Primero de todo : ¿ El motor gira libremente con la mano ?

Si gira libremente retira las conexiones del mismo , numerando los cables y haciéndo un planito , vuelve a probar con un fusible nuevo.

Si el fusible no se quema , retira el motor y  mándalo a revisar - rebobinar


----------



## Gudino Roberto duberlin (Abr 14, 2017)

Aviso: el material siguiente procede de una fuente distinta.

-- ==== Sys2Proof/Laws/KeepsExec.lean ====
section
/-! SUPPORT. What every command but POR_N_ASSERT keeps (Laws/Keeps.lean). -/

namespace Sys2Proof.Machine

theorem execDramWriteback_keeps (c : Fin 16) (s : State) :
    KeepsOut s (execDramWriteback c s) := by
  have h0 := Keeps.rfl' s
  unfold execDramWriteback
  repeat' (first | with_reducible assumption | with_reducible intro _ | with_reducible apply KeepsOut.next | with_reducible apply KeepsOut.fault | with_reducible apply State.writeBack_keeps | with_reducible apply Keeps.ite | with_reducible apply Keeps.foldl | with_reducible apply Keeps.foldlP | split | dsimp only | simp only [Keeps.upd])

theorem execSfuSigmoid_keeps (f : Fin 4) (q : Fin 64) (s : State) :
    KeepsOut s (execSfuSigmoid f q s) := by
  have h0 := Keeps.rfl' s
  unfold execSfuSigmoid
  repeat' (first | with_reducible assumption | with_reducible intro _ | with_reducible apply KeepsOut.next | with_reducible apply KeepsOut.fault | with_reducible apply State.runBuiltin_keeps | with_reducible apply Keeps.ite | with_reducible apply Keeps.foldl | with_reducible apply Keeps.foldlP | split | dsimp only | simp only [Keeps.upd])

theorem execDbgStep_keeps (target : BitVec 4) (s : State) :
    KeepsOut s (execDbgStep target s) := by
  have h0 := Keeps.rfl' s
  unfold execDbgStep
  repeat' (first | with_reducible assumption | with_reducible intro _ | with_reducible apply KeepsOut.next | with_reducible apply KeepsOut.fault | with_reducible apply State.control_keeps | with_reducible apply Keeps.ite | with_reducible apply Keeps.foldl | with_reducible apply Keeps.foldlP | split | dsimp only | simp only [Keeps.upd])

theorem execVecVarFin_keeps (f : Fin 4) (q : Fin 64) (s : State) :
    KeepsOut s (execVecVarFin f q s) := by
  have h0 := Keeps.rfl' s
  unfold execVecVarFin
  repeat' (first | with_reducible assumption | with_reducible intro _ | with_reducible apply KeepsOut.next | with_reducible apply KeepsOut.fault | with_reducible apply State.runVecFree_keeps | with_reducible apply Keeps.ite | with_reducible apply Keeps.foldl | with_reducible apply Keeps.foldlP | split | dsimp only | simp only [Keeps.upd])

theorem execVecEafOut_keeps (f : Fin 4) (q : Fin 64) (s : State) :
    KeepsOut s (execVecEafOut f q s) := by
  have h0 := Keeps.rfl' s
  unfold execVecEafOut
  repeat' (first | with_reducible assumption | with_reducible intro _ | with_reducible apply KeepsOut.next | with_reducible apply KeepsOut.fault | with_reducible apply State.runVec_keeps | with_reducible apply Keeps.ite | with_reducible apply Keeps.foldl | with_reducible apply Keeps.foldlP | split | dsimp only | simp only [Keeps.upd])
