-- ==== Sys2Proof/Laws/PerInstr.lean ====
section
/-! SUPPORT. The family `Bounds`: in a well-formed command every index names a unit that exists and every address, count and
length is below the bound the spec gives it; one lemma for each command. -/

namespace Sys2Proof.Laws.Bounds

/-- A FIFO write of a training command carries one burst of 32 bytes (R422). -/
def fifoLen : Training → List (Nat × Nat)
  | .fifoWrite b => [(b.length, 33)]
  | _ => []

/-- The operands of a command that have a range, each with its exclusive bound. -/
def bounds : Instr → List (Nat × Nat)
  | .registerWrite _ _ _ => []
  | .regRead p d => [(p.val, 4), (d.val, 256)]
  | .regWrite p d => [(p.val, 4), (d.val, 256)]
  | .groupWindowAccess caller _ _ => [(caller.elim 0 Fin.val, 4)]
  | .frdMapoutWrite f _ => [(f.val, 4)]
  | .injRes f pinna => [(f.val, 4), (pinna.val, 68)]
  | .loadw f q => [(f.val, 4), (q.val, 64)]
  | .weightSetReady f set => [(f.val, 4), (set.val, 2)]
  | .stream f q => [(f.val, 4), (q.val, 64)]
  | .gang f q => [(f.val, 4), (q.val, 64)]
  | .operandRowEnter f => [(f.val, 4)]
  | .accumulatorWrite f => [(f.val, 4)]
  | .accumulatorComplete f => [(f.val, 4)]
  | .drain f q => [(f.val, 4), (q.val, 64)]
  | .drainEntryRead f => [(f.val, 4)]
  | .drainOutputWrite f _ => [(f.val, 4)]
  | .drainComplete f => [(f.val, 4)]
  | .kernelStart f => [(f.val, 4)]
  | .instructionFetch f q => [(f.val, 4), (q.val, 64)]
  | .instructionDeliver f => [(f.val, 4)]
  | .tokWait f q => [(f.val, 4), (q.val, 64)]
  | .tokSig f q => [(f.val, 4), (q.val, 64)]
  | .remoteSignalArrive f => [(f.val, 4)]
  | .bar f q => [(f.val, 4), (q.val, 64)]
  | .endQueue f q => [(f.val, 4), (q.val, 64)]
  | .kernelEnd f => [(f.val, 4)]
  | .copy f q => [(f.val, 4), (q.val, 64)]
  | .gather f q => [(f.val, 4), (q.val, 64)]
  | .scatter f q => [(f.val, 4), (q.val, 64)]
  | .workTake f q => [(f.val, 4), (q.val, 64)]
  | .workSet f q => [(f.val, 4), (q.val, 64)]
  | .dmaTranspose f q => [(f.val, 4), (q.val, 64)]
  | .dmaCslot f q => [(f.val, 4), (q.val, 64)]
  | .dmaUnitArrive f ch => [(f.val, 4), (ch.val, 16)]
  | .dmaTimeout f ch => [(f.val, 4), (ch.val, 16)]
  | .scratchpadRead f reqs => [(f.val, 4)] ++ (reqs.map fun r => (r.row, 655360))
  | .spCeWriteback f => [(f.val, 4)]
  | .scratchpadWrite f reqs data _ => [(f.val, 4)] ++ ((data.length, 257) :: reqs.map fun r => (r.row, 655360))
  | .scratchpadMerge f reqs rows data => [(f.val, 4)] ++ ([(rows, 5), (data.length, 257)] ++ reqs.map fun r => (r.row, 655360))
  | .partialRowWrite f reqs start data => [(f.val, 4)] ++ ((start + data.length, 65) :: reqs.map fun r => (r.row, 655360))
  | .frdSpRepairWrite f b sp _ => [(f.val, 4), (b.val, 320), (sp.val, 32)]
  | .frdSpResbaseWrite f _ => [(f.val, 4)]
  | .drcMatRepairWrite b sp _ => [(b.val, 64), (sp.val, 16)]
  | .matAccess reqs => reqs.map fun r => (r.off, 2 ^ 24)
  | .zeroFillDone f => [(f.elim 0 Fin.val, 4)]
  | .residentRestoreDone f => [(f.val, 4)]
  | .cropResize f q => [(f.val, 4), (q.val, 64)]
  | .maxpool f q => [(f.val, 4), (q.val, 64)]
  | .avgpool f q => [(f.val, 4), (q.val, 64)]
  | .vecAdd f q => [(f.val, 4), (q.val, 64)]
  | .vecSub f q => [(f.val, 4), (q.val, 64)]
  | .vecMul f q => [(f.val, 4), (q.val, 64)]
  | .vecMin f q => [(f.val, 4), (q.val, 64)]
  | .vecMax f q => [(f.val, 4), (q.val, 64)]
  | .vecAbs f q => [(f.val, 4), (q.val, 64)]
  | .vecNeg f q => [(f.val, 4), (q.val, 64)]
  | .vecCvt f q => [(f.val, 4), (q.val, 64)]
  | .vecScale2 f q => [(f.val, 4), (q.val, 64)]
  | .vecAnd f q => [(f.val, 4), (q.val, 64)]
  | .vecOr f q => [(f.val, 4), (q.val, 64)]
  | .vecXor f q => [(f.val, 4), (q.val, 64)]
  | .vecShl f q => [(f.val, 4), (q.val, 64)]
  | .vecShra f q => [(f.val, 4), (q.val, 64)]
  | .vecRsum f q => [(f.val, 4), (q.val, 64)]
  | .vecRmax f q => [(f.val, 4), (q.val, 64)]
  | .vecRmin f q => [(f.val, 4), (q.val, 64)]
  | .vecArgmax f q => [(f.val, 4), (q.val, 64)]
  | .vecEafAdd f q => [(f.val, 4), (q.val, 64)]
  | .vecEafOut f q => [(f.val, 4), (q.val, 64)]
  | .vecMeanFin f q => [(f.val, 4), (q.val, 64)]
  | .vecVarFin f q => [(f.val, 4), (q.val, 64)]
  | .vecEafCvt f q => [(f.val, 4), (q.val, 64)]
  | .vecExpmap f q => [(f.val, 4), (q.val, 64)]
  | .sfuExp f q => [(f.val, 4), (q.val, 64)]
  | .sfuLog f q => [(f.val, 4), (q.val, 64)]
  | .sfuReciprocal f q => [(f.val, 4), (q.val, 64)]
  | .sfuRsqrt f q => [(f.val, 4), (q.val, 64)]
  | .sfuSigmoid f q => [(f.val, 4), (q.val, 64)]
  | .sfuTanh f q => [(f.val, 4), (q.val, 64)]
  | .sfuGelu f q => [(f.val, 4), (q.val, 64)]
  | .sfuSilu f q => [(f.val, 4), (q.val, 64)]
  | .sfuSoftplus f q => [(f.val, 4), (q.val, 64)]
  | .sfuErf f q => [(f.val, 4), (q.val, 64)]
  | .sfuUserTable f q => [(f.val, 4), (q.val, 64)]
  | .sorusQk f q => [(f.val, 4), (q.val, 64)]
  | .sorusPv f q => [(f.val, 4), (q.val, 64)]
  | .sorusAppend f q => [(f.val, 4), (q.val, 64)]
  | .seqCreate p d => [(p.val, 4), (d.val, 256)]
  | .seqFork p d => [(p.val, 4), (d.val, 256)]
  | .seqEditTruncate p d => [(p.val, 4), (d.val, 256)]
  | .seqEditDropBelow p d => [(p.val, 4), (d.val, 256)]
  | .seqRetire p d => [(p.val, 4), (d.val, 256)]
  | .csi2Packet port _ => [(port.val, 12)]
  | .csi2FrameStart port h phase => [(port.val, 12), (h.vc.val, 16), (phase.val, 32)]
  | .csi2FrameEnd port h => [(port.val, 12), (h.vc.val, 16)]
  | .ethFrameReceive mac _ phase _ => [(mac.val, 8), (phase.val, 32)]
  | .auxMessage ctx p d phase => [(ctx.val, 96), (p.val, 4), (d.val, 256), (phase.val, 32)]
  | .frameStartGap ctx => [(ctx.val, 96)]
  | .ethLinkLoss mac => [(mac.val, 8)]
  | .quarHoldExpire ctx => [(ctx.val, 96)]
  | .frameDeliver ctx => [(ctx.val, 96)]
  | .streamConfig p d => [(p.val, 4), (d.val, 256)]
  | .streamStart p d => [(p.val, 4), (d.val, 256)]
  | .streamStop p d => [(p.val, 4), (d.val, 256)]
  | .jobInstanceStart _ => []
  | .dealerConfig p d => [(p.val, 4), (d.val, 256)]
  | .dealerStart p d => [(p.val, 4), (d.val, 256)]
  | .dealerStop p d => [(p.val, 4), (d.val, 256)]
  | .dealerRecordStart lane => [(lane.val, 8)]
  | .dealerRecordDone lane _ => [(lane.val, 8)]
  | .dealerBudgetExpire lane => [(lane.val, 8)]
  | .dealerDeliver => []
  | .timeIncSet p d => [(p.val, 4), (d.val, 256)]
  | .timeStep p d => [(p.val, 4), (d.val, 256)]
  | .timeRead p d => [(p.val, 4), (d.val, 256)]
  | .timeIncIntWrite _ _ => []
  | .timeIncApply => []
  | .timeStepApply => []
  | .secondsRollover => []
  | .launchSetFrame p d => [(p.val, 4), (d.val, 256)]
  | .launchSetTrigger p d => [(p.val, 4), (d.val, 256)]
  | .launchTransmit e => [(e.unit.val, 8), (e.phase.val, 32)]
  | .timeTrigCtrlWrite _ n _ => [(n.val, 8)]
  | .trigPulse e => [(e.unit.val, 8), (e.phase.val, 32)]
  | .act p bank row => [(p.val, 4), (bank.val, 16)] ++ ([(row, 65536)])
  | .pre p bank => [(p.val, 4), (bank.elim 0 Fin.val, 16)]
  | .rd p bank col => [(p.val, 4), (bank.val, 16)] ++ ([(col, 64)])
  | .wr p bank col data _ => [(p.val, 4), (bank.val, 16)] ++ ([(col, 64), (data.length, 33)])
  | .rd32Wr32 p _ => [(p.val, 4)]
  | .ref p => [(p.val, 4)]
  | .rfm p => [(p.val, 4)]
  | .sre p => [(p.val, 4)]
  | .srx p => [(p.val, 4)]
  | .pdePdx p _ => [(p.val, 4)]
  | .mrw p _ _ _ _ => [(p.val, 4)]
  | .mrr p _ => [(p.val, 4)]
  | .trainingCommand p t => [(p.val, 4)] ++ (fifoLen t)
  | .hostResetNAssert p => [(p.val, 4)]
  | .hostResetNDeassert p => [(p.val, 4)]
  | .heartbeatTimeout p => [(p.val, 4)]
  | .hostPortReady p => [(p.val, 4)]
  | .hpSramZeroFillDone p => [(p.val, 4)]
  | .cpSqDb p d => [(p.val, 4), (d.val, 256)]
  | .cpSqDbDrop p d => [(p.val, 4), (d.val, 256)]
  | .cpCqDb p d => [(p.val, 4), (d.val, 256)]
  | .cpCqDbSqFlagClear p d => [(p.val, 4), (d.val, 256)]
  | .cpIrqClear p _ => [(p.val, 4)]
  | .sqPacketTake p d => [(p.val, 4), (d.val, 256)]
  | .readTimeout p d => [(p.val, 4), (d.val, 256)]
  | .commandTimeout p d => [(p.val, 4), (d.val, 256)]
  | .hello p d => [(p.val, 4), (d.val, 256)]
  | .caps p d => [(p.val, 4), (d.val, 256)]
  | .partClaim p d => [(p.val, 4), (d.val, 256)]
  | .partRelease p d => [(p.val, 4), (d.val, 256)]
  | .quotaSet p d => [(p.val, 4), (d.val, 256)]
  | .memAlloc p d => [(p.val, 4), (d.val, 256)]
  | .memFree p d => [(p.val, 4), (d.val, 256)]
  | .apertureMap p d => [(p.val, 4), (d.val, 256)]
  | .apertureFill p d => [(p.val, 4), (d.val, 256)]
  | .apertureFlush p d => [(p.val, 4), (d.val, 256)]
  | .progLoad p d => [(p.val, 4), (d.val, 256)]
  | .progUnload p d => [(p.val, 4), (d.val, 256)]
  | .jobSubmit p d => [(p.val, 4), (d.val, 256)]
  | .jobCancel p d => [(p.val, 4), (d.val, 256)]
  | .deckLoad p d => [(p.val, 4), (d.val, 256)]
  | .deckSwitch p d => [(p.val, 4), (d.val, 256)]
  | .deckBankActivate r => [(r.val, 4)]
  | .latTolSet p d => [(p.val, 4), (d.val, 256)]
  | .pwrHintNone p d => [(p.val, 4), (d.val, 256)]
  | .pwrHintIdle p d => [(p.val, 4), (d.val, 256)]
  | .pwrHintStandbyOk p d => [(p.val, 4), (d.val, 256)]
  | .groupForm p d => [(p.val, 4), (d.val, 256)]
  | .groupLeave p d => [(p.val, 4), (d.val, 256)]
  | .faultRead p d => [(p.val, 4), (d.val, 256)]
  | .faultAck p d => [(p.val, 4), (d.val, 256)]
  | .forcePulse p d => [(p.val, 4), (d.val, 256)]
  | .forceHold p d => [(p.val, 4), (d.val, 256)]
  | .forceRelease p d => [(p.val, 4), (d.val, 256)]
  | .selftestStatus p d => [(p.val, 4), (d.val, 256)]
  | .selftestPause p d => [(p.val, 4), (d.val, 256)]
  | .selftestResume p d => [(p.val, 4), (d.val, 256)]
  | .selftestRunNow p d => [(p.val, 4), (d.val, 256)]
  | .testpackLoad p d => [(p.val, 4), (d.val, 256)]
  | .healthRead p d => [(p.val, 4), (d.val, 256)]
  | .attestQuote p d => [(p.val, 4), (d.val, 256)]
  | .debugAuthBegin p d => [(p.val, 4), (d.val, 256)]
  | .debugAuthEnd p d => [(p.val, 4), (d.val, 256)]
  | .debugChallengeTimeout => []
  | .fwStage p d => [(p.val, 4), (d.val, 256)]
  | .fwCommit p d => [(p.val, 4), (d.val, 256)]
  | .roundStart r => [(r.val, 4)]
  | .cardOpen f => [(f.val, 4)]
  | .cardClose f => [(f.val, 4)]
  | .kernelSwitch f => [(f.val, 4)]
  | .kcapExpire f => [(f.val, 4)]
  | .goldenRunEnd f => [(f.val, 4)]
  | .selftestSegmentStart f => [(f.val, 4)]
  | .selftestSegmentEnd f _ => [(f.val, 4)]
  | .checkRotationOverdue f => [(f.val, 4)]
  | .patternRotationOverdue f => [(f.val, 4)]
  | .thallusCheckerTest _ _ _ => []
  | .comparatorInjectionTest _ _ => []
  | .widowDifference _ => []
  | .frondWakeStart f => [(f.val, 4)]
  | .frondAstateEntry f => [(f.val, 4)]
  | .frondWakeDone f _ => [(f.val, 4)]
  | .s1Entry => []
  | .s1Wake _ => []
  | .dramRead _ _ _ => []
  | .dramWrite _ _ data _ => [(data.length, 257)]
  | .dramMerge _ _ _ => []
  | .dramWriteback c => [(c.val, 16)]
  | .dramRefresh ch => [(ch.val, 32)]
  | .exactAddedRefresh ch => [(ch.val, 32)]
  | .patrolScrub c => [(c.val, 16)]
  | .flitTransmit l => [(l.val, 3)]
  | .flitReceive l lanes => [(l.val, 3), (lanes.length, 9)]
  | .replayTimeout l => [(l.val, 3)]
  | .linkDetect e => [(e.link.val, 3)]
  | .linkTrainDone l _ => [(l.val, 3)]
  | .linkTrainTimeout l => [(l.val, 3)]
  | .hezorHello l _ => [(l.val, 3)]
  | .linkLockLoss l => [(l.val, 3)]
  | .fastRetrainDone l _ _ => [(l.val, 3)]
  | .dataPacket l => [(l.val, 3)]
  | .closePacket l => [(l.val, 3)]
  | .commitPacket l => [(l.val, 3)]
  | .gctlJoin l => [(l.val, 3)]
  | .gctlLeave l => [(l.val, 3)]
  | .trickLedgerExamine _ _ _ => []
  | .trickTimeout _ _ _ => []
  | .clockLockLoss => []
  | .sealDecision _ => []
  | .twinCompare _ => []
  | .ageDeadline _ => []
  | .faultSourceEvent _ => []
  | .brokenPair _ => []
  | .collectorSelfFault => []
  | .fcolAck _ _ => []
  | .fcolForceHold _ i _ => [(i.val, 32)]
  | .fcolForcePulse _ i _ => [(i.val, 32)]
  | .escalationTimeout => []
  | .errPulseEnd => []
  | .powerOnTimeSave => []
  | .powerSample _ => []
  | .thermalSample temps => [(temps.length, 25)]
  | .thermalLimitLower => []
  | .thermalLimitRaise => []
  | .thermalTrip sensor => [(sensor.val, 24)]
  | .droopDetect f => [(f.val, 4)]
  | .droopRecover f => [(f.val, 4)]
  | .droopFault f => [(f.val, 4)]
  | .opChange f => [(f.val, 4)]
  | .pllLockLoss domain => [(domain.val, 32)]
  | .avsTimeout => []
  | .pwrgdMainFail => []
  | .dbgChal _ _ => []
  | .dbgResp _ => []
  | .dbgAccRead _ => []
  | .dbgAccWrite _ _ => []
  | .dbgHalt _ => []
  | .dbgResume _ => []
  | .dbgStep _ => []
  | .dbgStage => []
  | .extest _ => []
  | .clamp => []
  | .highz => []
  | .samplePreload _ _ => []
  | .tapReset => []
  | .porNAssert => []
  | .porNRelease _ => []
  | .warmReset _ => []
  | .bootWatchdogExpire => []
  | .nocTimeout router _ _ _ => [(router.val, 64)]
  | .kernelAbort f => [(f.val, 4)]
  | .frondReset f => [(f.val, 4)]
  | .partitionReset r => [(r.val, 4)]
  | .rhizoidReset => []
  | .hezorLinkReset l => [(l.val, 3)]
  | .hostPortReset p => [(p.val, 4)]
  | .recoveryStepOverrun _ => []
  | .i2cWrite _ => []
  | .i2cRead _ => []
  | .i2cWake => []
  | .matCorrectedWriteback bank => [(bank.val, 64)]
  | .dramMr4Report ch _ => [(ch.val, 32)]
  | .testPackRead => []
  | .cpIrqMaskWrite p _ => [(p.val, 4)]
  | .deskewCalibrationSequence port => [(port.val, 12)]
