theorem exec_memFree {a : Alloc} {r : Fin 4} (h : Passes s p d.val 0x0019 .claimed t s0) (hpart : asPart t.part = some r)
    (hcmd : s0.cmdPart t = r) (halloc : s0.allocOf r (fld t.payload 0 4) = some a) (huse : s0.inUse (fld t.payload 0 4) a = false)
    (hgroups : ∀ g ∈ s0.groups, g.handle ≠ fld t.payload 0 4) :
    exec (.memFree p d) s = .next (after p d.val t (accept (s0.freeAlloc (fld t.payload 0 4)))) := by
  have hfree : (s0.groups.all fun g => decide (g.handle ≠ fld t.payload 0 4)) = true :=
    List.all_eq_true.2 fun g hg => decide_eq_true (hgroups g hg)
  refine runCmd_next h anyPl _ _ rfl ?_ _ ?_
  · simp only [hpart, Option.bind_some, halloc, huse, Bool.not_false]
  · simp only [hcmd, halloc, Option.isSome_some, hfree, checks_cons_true, checks_nil]

theorem exec_progUnload {g : Prog} (h : Passes s p d.val 0x0021 .claimed t s0)
    (hjobs : ∀ e ∈ s0.jobs, ¬(e.2.prog = fld t.payload 0 4 ∧ e.2.part.val = t.part))
    (hprog : s0.progOfPart (s0.cmdPart t) (fld t.payload 0 4) = some g) :
    exec (.progUnload p d) s = .next (after p d.val t (accept (s0.unloadProg (fld t.payload 0 4)))) := by
  have hnone : (s0.jobs.any fun e => decide (e.2.prog = fld t.payload 0 4 ∧ e.2.part.val = t.part)) = false :=
    List.any_eq_false.2 fun e he => by rw [decide_eq_false (hjobs e he)]; exact Bool.false_ne_true
  refine runCmd_next h anyPl _ _ rfl ?_ _ ?_
  · simp only [hnone, Bool.not_false]
  · simp only [hprog, Option.isSome_some, checks_cons_true, checks_nil]

theorem exec_jobCancel {j : Job} (h : Passes s p d.val 0x0029 .claimed t s0) (hjob : s0.jobOf t.part (fld t.payload 0 8) = some j) :
    exec (.jobCancel p d) s = .next (after p d.val t (accept (s0.cancelJob (fld t.payload 0 8)))) := by
  refine runCmd_next h anyPl (fun s t => (s.jobOf t.part (fld t.payload 0 8)).isSome) (fun s t => accept (s.cancelJob (fld t.payload 0 8)))
    rfl ?_ _ rfl
  rw [hjob]
  rfl

theorem doDeckSwitch_loaded {k : Bank} (hsel : fld t.payload 0 1 ≤ 1)
    (hbank : (s0.part (s0.cmdPart t)).bank (bankSel (fld t.payload 0 1)) = some k)
    (hactive : (s0.part (s0.cmdPart t)).active ≠ some (bankSel (fld t.payload 0 1)))
    (hfits : ∀ e ∈ s0.jobs, e.2.part = s0.cmdPart t → e.2.golden = none → s0.bankFits k e.2 = true) :
    s0.doDeckSwitch t = ⟨.ok, s0.deckAsTime (s0.switchTime (s0.part (s0.cmdPart t))),
      (s0.frondsOf (s0.cmdPart t)).foldl State.clearDeckRegs (s0.modPart (s0.cmdPart t) fun y => { y with
        switchTo := some (bankSel (fld t.payload 0 1), s0.switchTime (s0.part (s0.cmdPart t))), idleAll := false })⟩ := by
  have hall : ((s0.jobs.filter fun e => decide (e.2.part = s0.cmdPart t) && e.2.golden.isNone).all fun e => s0.bankFits k e.2) = true := by
    refine List.all_eq_true.2 fun e he => ?_
    obtain ⟨hmem, hown⟩ := List.mem_filter.1 he
    obtain ⟨hpart, hgolden⟩ := Bool.and_eq_true_iff.1 hown
    exact hfits e hmem (of_decide_eq_true hpart) (Option.isNone_iff_eq_none.1 hgolden)
  rw [State.doDeckSwitch]
  simp only [hbank, hsel, decide_true, hactive, if_false, hall, checks_cons_true, checks_nil]

theorem exec_deckSwitch {r : Done} (h : Passes s p d.val 0x0031 .claimed t s0) (hload : s0.bankLoaded t = true) (hr : s0.doDeckSwitch t = r) :
    exec (.deckSwitch p d) s = .next (after p d.val t r) :=
  runCmd_next h anyPl (fun s t => s.bankLoaded t) (fun s t => s.doDeckSwitch t) rfl hload _ hr

theorem exec_groupLeave {g : Group} (h : Passes s p d.val 0x0049 .claimed t s0)
    (hgroup : s0.groupAt (s0.cmdPart t) (fld t.payload 0 4) = some g) :
    exec (.groupLeave p d) s = .next (after p d.val t (accept (s0.leaveGroup g.key).sweepRetired)) := by
  refine runCmd_next h anyPl (fun s t => s.isMember t) (fun s t => s.doGroupLeave t) rfl ?_ _ ?_
  · rw [State.isMember, hgroup]; rfl
  · simp only [State.doGroupLeave, hgroup]

theorem setHint_listed {n : Nat} (hn : fld t.payload 0 1 = n) (hle : n ≤ 2) : s0.setHint t n =
    accept (s0.modPart (s0.cmdPart t) fun x => { x with hint := n, idling := decide (n ≠ 0) }) := by
  subst hn
  simp only [State.setHint, hle, decide_true, checks_cons_true, checks_nil]

theorem exec_pwrHint (h : Passes s p d.val 0x0033 .claimed t s0) :
    ∀ e ∈ [(Instr.pwrHintNone p d, 0), (.pwrHintIdle p d, 1), (.pwrHintStandbyOk p d, 2)], fld t.payload 0 1 = e.2 →
      exec e.1 s = .next (after p d.val t (accept (s0.modPart (s0.cmdPart t) fun x => { x with hint := e.2, idling := decide (e.2 ≠ 0) }))) := by
  simp only [List.forall_mem_cons, List.not_mem_nil, IsEmpty.forall_iff, implies_true, and_true]
  refine ⟨fun hv => ?_, fun hv => ?_, fun hv => ?_⟩
  · exact runCmd_next h (fun b => decide (fld b 0 1 = 0 ∨ 2 < fld b 0 1)) anyObj (fun s t => s.setHint t 0) (decide_eq_true (.inl hv)) rfl _
      (setHint_listed hv (by decide))
  · exact runCmd_next h (fun b => decide (fld b 0 1 = 1)) anyObj (fun s t => s.setHint t 1) (decide_eq_true hv) rfl _
      (setHint_listed hv (by decide))
  · exact runCmd_next h (fun b => decide (fld b 0 1 = 2)) anyObj (fun s t => s.setHint t 2) (decide_eq_true hv) rfl _
      (setHint_listed hv (by decide))

/-- LAT_TOL_SET answers one byte: the A-state that firmware chooses (R480). -/
theorem exec_latTolSet (h : Passes s p d.val 0x0032 .claimed t s0) : ∃ b, exec (.latTolSet p d) s = .next (after p d.val t
    ⟨.ok, [b], s0.modPart (s0.cmdPart t) fun x => { x with tol := fld t.payload 0 4 }⟩) :=
  ⟨_, runCmd_next h anyPl anyObj _ rfl rfl _ rfl⟩

/-- Settles O19: each command passes its checks and answers its body. -/
theorem ebwickWork : Obligations.EbwickWork := by
  intro s s0 p d t
  refine ⟨fun e he h _ => exec_claimed p d t s0 e he h, fun e he h hmap _ => exec_aperture p d t s0 e he h hmap,
    fun a r h hpart hcmd halloc huse hgroups => exec_memFree h hpart hcmd halloc huse hgroups,
    fun g h hjobs hprog => exec_progUnload h hjobs hprog, fun j h hjob => exec_jobCancel h hjob,
    fun k h hsel hload hbank hactive hfits => exec_deckSwitch h hload (doDeckSwitch_loaded hsel hbank hactive hfits),
    fun g h hgroup => exec_groupLeave h hgroup, exec_latTolSet, fun e he h hv => exec_pwrHint h e he hv⟩

end

end Sys2Proof.Machine

/-! Commands over Ebwick: faults, self-test, health and security (R480, R630 to R725). -/

namespace Sys2Proof.Machine
open Sys2Proof.Safety Sys2Proof.Laws

section
variable {s s0 : State} {p : Fin 4} {d : Fin 256} {t : Taken}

Hola, 1ro. referente a las luces que mencionas no nos dice nada. Tampoco hay certeza que el  motor tenga problemas. Lo que puedes hacer es desconectar el motor, cambiar el fusible y probar, cómo comenta DOSMETROS. Si el problema persiste, hay algún cortocircuito en la placa de control.


----------



## capitanp (Abr 14, 2017)

Testear el capacitor de arranque, pero es probable que sea el motor


----------



## jadife (Abr 17, 2017)

Muchas gracias por vuestro interés. El motor gira bien manualmente y mueve bien la puerta. He desconectado los tres cables del motor, cambiado el fusible y al dar al mando otra vez igual,suena durante dos o tres segundos y se para el sonido porque el fusible se quema, el motor no hace ninguna mención de mover.


----------



## pandacba (Abr 17, 2017)

Esos motores tienen dos devanados identicos, si no acciona es porque a la bobina de arranque no le llega tensión, esta llega via un capacitor de unos 10uf x 400V si la bobina de arranque no se energiza el motor no gira hace ruido sobre consume y obvio funde el fusible


----------



## juanma2468 (Abr 17, 2017)

La resistencia de ambas bobinas suele ser la misma, tanto la de arranque como la de trabajo. Puedes tratar de medirla con un tester para tratar de descartar el bobinado, si ese valor es similar en ambas bobinas se podria llegar a sopechar del capacitor


----------



## Fogonazo (Abr 17, 2017)

jadife dijo:


> Muchas gracias por vuestro interés. El motor gira bien manualmente y mueve bien la puerta. *He desconectado los tres cables del motor, cambiado el fusible y al dar al mando otra vez igual,suena durante dos o tres segundos y se para el sonido porque el fusible se quema*, el motor no hace ninguna mención de mover.



Si con el motor *desconectado* continúa quemándose el fusible te diría que revises el transformador que alimenta al sistema.


----------



## DOSMETROS (Abr 17, 2017)

O relé en corto !


----------



## Pinchavalvulas (Abr 18, 2017)

jadife dijo:


> Muchas gracias por vuestro interés. El motor gira bien manualmente y mueve bien la puerta. He desconectado los tres cables del motor, cambiado el fusible y al dar al mando otra vez igual,suena durante dos o tres segundos y se para el sonido porque el fusible se quema, *el motor no hace ninguna mención de mover*.



Del escrito se deduce que ha desconectado el motor, ha cambiado el fusible y ha vuelto a conectar motor. Si no, sería raro esperar que el motor hiciese algo.

Por lo tanto, desconectar motor, darle al mando y medir tensión en bornas de motor.

Edito. Le estoy dando vueltas, ¿que ruido hace?, ¿no será de relé vibrando?

Cuanto mas especifiques (aunque te parezca algo irrelevante) mejor.

Saludos.


----------



## Cholo (Ene 22, 2020)

Buenas a todos, yo tengo un problema c*o*n la salida de 24 *V* que trae *e*l motor *E*rreka 600, quiero instalar una radio externa *per*o no me llegan los 24 *V* a esos bornes y el fusible está bien, si alguien me puede ayudar se lo agradezco.


----------